[Records for the task Boundary: Start]

-- ==== Sys2Proof/Laws/Decode.lean ====
section
/-!
SUPPORT. The fields of a command word, and what the decoder of a legal one answered.
-/

namespace Sys2Proof

/-- A word whose bits 63:32 are zero is made of its three fields (R142). -/
theorem cmdWord_fields (v : BitVec 64) (h : cmdHigh v = 0) : cmdWord (cmdOp v) (cmdA8 v) (cmdA16 v) = v := by
  have hh : v.toNat / 2 ^ 32 % 2 ^ 32 = 0 := by
    have := congrArg BitVec.toNat h
    simpa [cmdHigh, Nat.shiftRight_eq_div_pow] using this
  have := v.isLt
  apply BitVec.eq_of_toNat_eq
  simp only [cmdWord, cmdOp, cmdA8, cmdA16, BitVec.toNat_append, BitVec.extractLsb'_toNat,
    Nat.shiftRight_eq_div_pow, BitVec.toNat_zero, Nat.zero_shiftLeft, Nat.zero_or]
  rw [← Nat.shiftLeft_add_eq_or_of_lt (Nat.mod_lt _ (by norm_num)),
    ← Nat.shiftLeft_add_eq_or_of_lt (Nat.mod_lt _ (by norm_num))]
  simp only [Nat.shiftLeft_eq]
  omega

/-- An eight-bit field is its upper bits and its lower bits: `A8` of FLUSH and of PROCESS (R143). -/
theorem append_fields (a : BitVec 8) (n m : Nat) (h : n + m = 8) :
    (a.extractLsb' m n ++ a.extractLsb' 0 m).cast h = a := by
  apply BitVec.eq_of_getLsbD_eq
  intro i hi
  simp only [BitVec.getLsbD_cast, BitVec.getLsbD_append, BitVec.getLsbD_extractLsb']
  by_cases hm : i < m
  · simp [hm]
  · simp only [hm, if_false, show i - m < n by omega, decide_true, Bool.true_and]
    congr 1
    omega

/-- A masked match, bit by bit (R144). -/
theorem and_eq_iff (v m c : BitVec 64) :
    v &&& m = c ↔ ∀ i, i < 64 → (v.getLsbD i && m.getLsbD i) = c.getLsbD i := by
  constructor
  · rintro rfl i _
    simp
  · intro h
    exact BitVec.eq_of_getLsbD_eq fun i hi => by simpa using h i hi

/-- A field, bit by bit. -/
theorem extract_eq_iff (v : BitVec 64) (s n : Nat) (k : BitVec n) :
    v.extractLsb' s n = k ↔ ∀ i, i < n → v.getLsbD (s + i) = k.getLsbD i := by
  constructor
  · rintro rfl i hi
    simp [hi]
  · intro h
    exact BitVec.eq_of_getLsbD_eq fun i hi => by simpa [hi] using h i hi

/-- A field the mask covers is the match's field. -/
theorem field_of_mask {v m c : BitVec 64} (h : v &&& m = c) (s n : Nat)
    (hm : ∀ i, i < n → m.getLsbD (s + i) = true) : v.extractLsb' s n = c.extractLsb' s n := by
  subst h
  exact BitVec.eq_of_getLsbD_eq fun i hi => by simp [hi, hm i hi]

/-- What `decodePlain` accepts. -/
theorem decodePlain_ok (v : BitVec 64) (i j : Instr) (h : decodePlain v i = .ok j) :
    cmdA8 v = 0 ∧ cmdA16 v = 0 ∧ j = i := by
  unfold decodePlain at h
  split at h
  · cases h
  rename_i h8
  split at h
  · cases h
  rename_i h16
  cases h
  exact ⟨not_not.mp h8, not_not.mp h16, rfl⟩

/-- What `decodeFlush` accepts. -/
theorem decodeFlush_ok (v : BitVec 64) (j : Instr) (h : decodeFlush v = .ok j) :
    (cmdA8 v).extractLsb' 5 3 = 0 ∧ cmdA16 v = 0 ∧ j = .flush ((cmdA8 v).extractLsb' 0 5) := by
  unfold decodeFlush at h
  split at h
  · cases h
  rename_i h8
  split at h
  · cases h
  rename_i h16
  cases h
  exact ⟨not_not.mp h8, not_not.mp h16, rfl⟩

/-- What `decodeProcess` accepts. -/
theorem decodeProcess_ok (v : BitVec 64) (j : Instr) (h : decodeProcess v = .ok j) :
    (cmdA8 v).extractLsb' 1 7 = 0 ∧ j = .process (cmdA16 v) ((cmdA8 v).getLsbD 0) := by
  unfold decodeProcess at h
  split at h
  · cases h
  rename_i h8
  cases h
  exact ⟨not_not.mp h8, rfl⟩

/-- Which decoder a legal word went to (R144). -/
theorem decodeCmd_ok (v : BitVec 64) (i : Instr) (h : decodeCmd v = .ok i) :
    cmdHigh v = 0 ∧
      ((∃ op j, (op, j) ∈ [(0x00#8, Instr.nop), (0x01#8, .reset), (0x02#8, .commit), (0x03#8, .start),
          (0x04#8, .stop), (0x07#8, .clrpeak)] ∧ cmdOp v = op ∧ decodePlain v j = .ok i) ∨
        (cmdOp v = 0x05#8 ∧ decodeFlush v = .ok i) ∨ (cmdOp v = 0x06#8 ∧ decodeProcess v = .ok i)) := by
  unfold decodeCmd at h
  split at h
  · cases h
  rename_i hh
  refine ⟨not_not.mp hh, ?_⟩
  split at h
  · rename_i ho
    exact .inl ⟨_, _, by simp, ho, h⟩
  split at h
  · rename_i ho
    exact .inl ⟨_, _, by simp, ho, h⟩
  split at h
  · rename_i ho
    exact .inl ⟨_, _, by simp, ho, h⟩
  split at h
  · rename_i ho
    exact .inl ⟨_, _, by simp, ho, h⟩
  split at h
  · rename_i ho
    exact .inl ⟨_, _, by simp, ho, h⟩
  split at h
  · rename_i ho
    exact .inr (.inl ⟨ho, h⟩)
  split at h
  · rename_i ho
    exact .inr (.inr ⟨ho, h⟩)
  split at h
  · rename_i ho
    exact .inl ⟨_, _, by simp, ho, h⟩
  cases h

/-- A command word decodes to no bus transaction (R140). -/
theorem decodeCmd_not_bus (v : BitVec 64) (a : BitVec 32) (d : BitVec 64) :
    decodeCmd v ≠ .ok (.rd64 a) ∧ decodeCmd v ≠ .ok (.wr64 a d) := by
  constructor <;>
  · intro h
    rcases (decodeCmd_ok v _ h).2 with ⟨op, j, hm, -, hp⟩ | ⟨-, hp⟩ | ⟨-, hp⟩
    · have := (decodePlain_ok v j _ hp).2.2
      subst this
      simp at hm
    · cases (decodeFlush_ok v _ hp).2.2
    · cases (decodeProcess_ok v _ hp).2

end Sys2Proof
end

[Records for the task Boundary: End]

Task instructions
Retype all the data. Nothing may be left out or altered.

Solution to the exercise
-- ==== Sys2Proof/Laws/Decode.lean ====
section
/-!
SUPPORT. The fields of a command word, and what the decoder of a legal one answered.
-/

namespace Sys2Proof

/-- A word whose bits 63:32 are zero is made of its three fields (R142). -/
theorem cmdWord_fields (v : BitVec 64) (h : cmdHigh v = 0) : cmdWord (cmdOp v) (cmdA8 v) (cmdA16 v) = v := by
  have hh : v.toNat / 2 ^ 32 % 2 ^ 32 = 0 := by
    have := congrArg BitVec.toNat h
    simpa [cmdHigh, Nat.shiftRight_eq_div_pow] using this
  have := v.isLt
  apply BitVec.eq_of_toNat_eq
  simp only [cmdWord, cmdOp, cmdA8, cmdA16, BitVec.toNat_append, BitVec.extractLsb'_toNat,
    Nat.shiftRight_eq_div_pow, BitVec.toNat_zero, Nat.zero_shiftLeft, Nat.zero_or]
  rw [← Nat.shiftLeft_add_eq_or_of_lt (Nat.mod_lt _ (by norm_num)),
    ← Nat.shiftLeft_add_eq_or_of_lt (Nat.mod_lt _ (by norm_num))]
  simp only [Nat.shiftLeft_eq]
  omega

/-- An eight-bit field is its upper bits and its lower bits: `A8` of FLUSH and of PROCESS (R143). -/
theorem append_fields (a : BitVec 8) (n m : Nat) (h : n + m = 8) :
    (a.extractLsb' m n ++ a.extractLsb' 0 m).cast h = a := by
  apply BitVec.eq_of_getLsbD_eq
  intro i hi
  simp only [BitVec.getLsbD_cast, BitVec.getLsbD_append, BitVec.getLsbD_extractLsb']
  by_cases hm : i < m
  · simp [hm]
  · simp only [hm, if_false, show i - m < n by omega, decide_true, Bool.true_and]
    congr 1
    omega

/-- A masked match, bit by bit (R144). -/
theorem and_eq_iff (v m c : BitVec 64) :
    v &&& m = c ↔ ∀ i, i < 64 → (v.getLsbD i && m.getLsbD i) = c.getLsbD i := by
  constructor
  · rintro rfl i _
    simp
  · intro h
    exact BitVec.eq_of_getLsbD_eq fun i hi => by simpa using h i hi

/-- A field, bit by bit. -/
theorem extract_eq_iff (v : BitVec 64) (s n : Nat) (k : BitVec n) :
    v.extractLsb' s n = k ↔ ∀ i, i < n → v.getLsbD (s + i) = k.getLsbD i := by
  constructor
  · rintro rfl i hi
    simp [hi]
  · intro h
    exact BitVec.eq_of_getLsbD_eq fun i hi => by simpa [hi] using h i hi

/-- A field the mask covers is the match's field. -/
theorem field_of_mask {v m c : BitVec 64} (h : v &&& m = c) (s n : Nat)
    (hm : ∀ i, i < n → m.getLsbD (s + i) = true) : v.extractLsb' s n = c.extractLsb' s n := by
  subst h
  exact BitVec.eq_of_getLsbD_eq fun i hi => by simp [hi, hm i hi]

/-- What `decodePlain` accepts. -/
theorem decodePlain_ok (v : BitVec 64) (i j : Instr) (h : decodePlain v i = .ok j) :
    cmdA8 v = 0 ∧ cmdA16 v = 0 ∧ j = i := by
  unfold decodePlain at h
  split at h
  · cases h
  rename_i h8
  split at h
  · cases h
  rename_i h16
  cases h
  exact ⟨not_not.mp h8, not_not.mp h16, rfl⟩

/-- What `decodeFlush` accepts. -/
theorem decodeFlush_ok (v : BitVec 64) (j : Instr) (h : decodeFlush v = .ok j) :
    (cmdA8 v).extractLsb' 5 3 = 0 ∧ cmdA16 v = 0 ∧ j = .flush ((cmdA8 v).extractLsb' 0 5) := by
  unfold decodeFlush at h
  split at h
  · cases h
  rename_i h8
  split at h
  · cases h
  rename_i h16
  cases h
  exact ⟨not_not.mp h8, not_not.mp h16, rfl⟩

/-- What `decodeProcess` accepts. -/
theorem decodeProcess_ok (v : BitVec 64) (j : Instr) (h : decodeProcess v = .ok j) :
    (cmdA8 v).extractLsb' 1 7 = 0 ∧ j = .process (cmdA16 v) ((cmdA8 v).getLsbD 0) := by
  unfold decodeProcess at h
  split at h
  · cases h
  rename_i h8
  cases h
  exact ⟨not_not.mp h8, rfl⟩

/-- Which decoder a legal word went to (R144). -/
theorem decodeCmd_ok (v : BitVec 64) (i : Instr) (h : decodeCmd v = .ok i) :
    cmdHigh v = 0 ∧
      ((∃ op j, (op, j) ∈ [(0x00#8, Instr.nop), (0x01#8, .reset), (0x02#8, .commit), (0x03#8, .start),
          (0x04#8, .stop), (0x07#8, .clrpeak)] ∧ cmdOp v = op ∧ decodePlain v j = .ok i) ∨
        (cmdOp v = 0x05#8 ∧ decodeFlush v = .ok i) ∨ (cmdOp v = 0x06#8 ∧ decodeProcess v = .ok i)) := by
  unfold decodeCmd at h
  split at h
  · cases h
  rename_i hh
  refine ⟨not_not.mp hh, ?_⟩
  split at h
  · rename_i ho
    exact .inl ⟨_, _, by simp, ho, h⟩
  split at h
  · rename_i ho
    exact .inl ⟨_, _, by simp, ho, h⟩
  split at h
  · rename_i ho
    exact .inl ⟨_, _, by simp, ho, h⟩
  split at h
  · rename_i ho
    exact .inl ⟨_, _, by simp, ho, h⟩
  split at h
  · rename_i ho
    exact .inl ⟨_, _, by simp, ho, h⟩
  split at h
  · rename_i ho
    exact .inr (.inl ⟨ho, h⟩)
  split at h
  · rename_i ho
    exact .inr (.inr ⟨ho, h⟩)
  split at h
  · rename_i ho
    exact .inl ⟨_, _, by simp, ho, h⟩
  cases h

/-- A command word decodes to no bus transaction (R140). -/
theorem decodeCmd_not_bus (v : BitVec 64) (a : BitVec 32) (d : BitVec 64) :
    decodeCmd v ≠ .ok (.rd64 a) ∧ decodeCmd v ≠ .ok (.wr64 a d) := by
  constructor <;>
  · intro h
    rcases (decodeCmd_ok v _ h).2 with ⟨op, j, hm, -, hp⟩ | ⟨-, hp⟩ | ⟨-, hp⟩
    · have := (decodePlain_ok v j _ hp).2.2
      subst this
      simp at hm
    · cases (decodeFlush_ok v _ hp).2.2
    · cases (decodeProcess_ok v _ hp).2

end Sys2Proof
end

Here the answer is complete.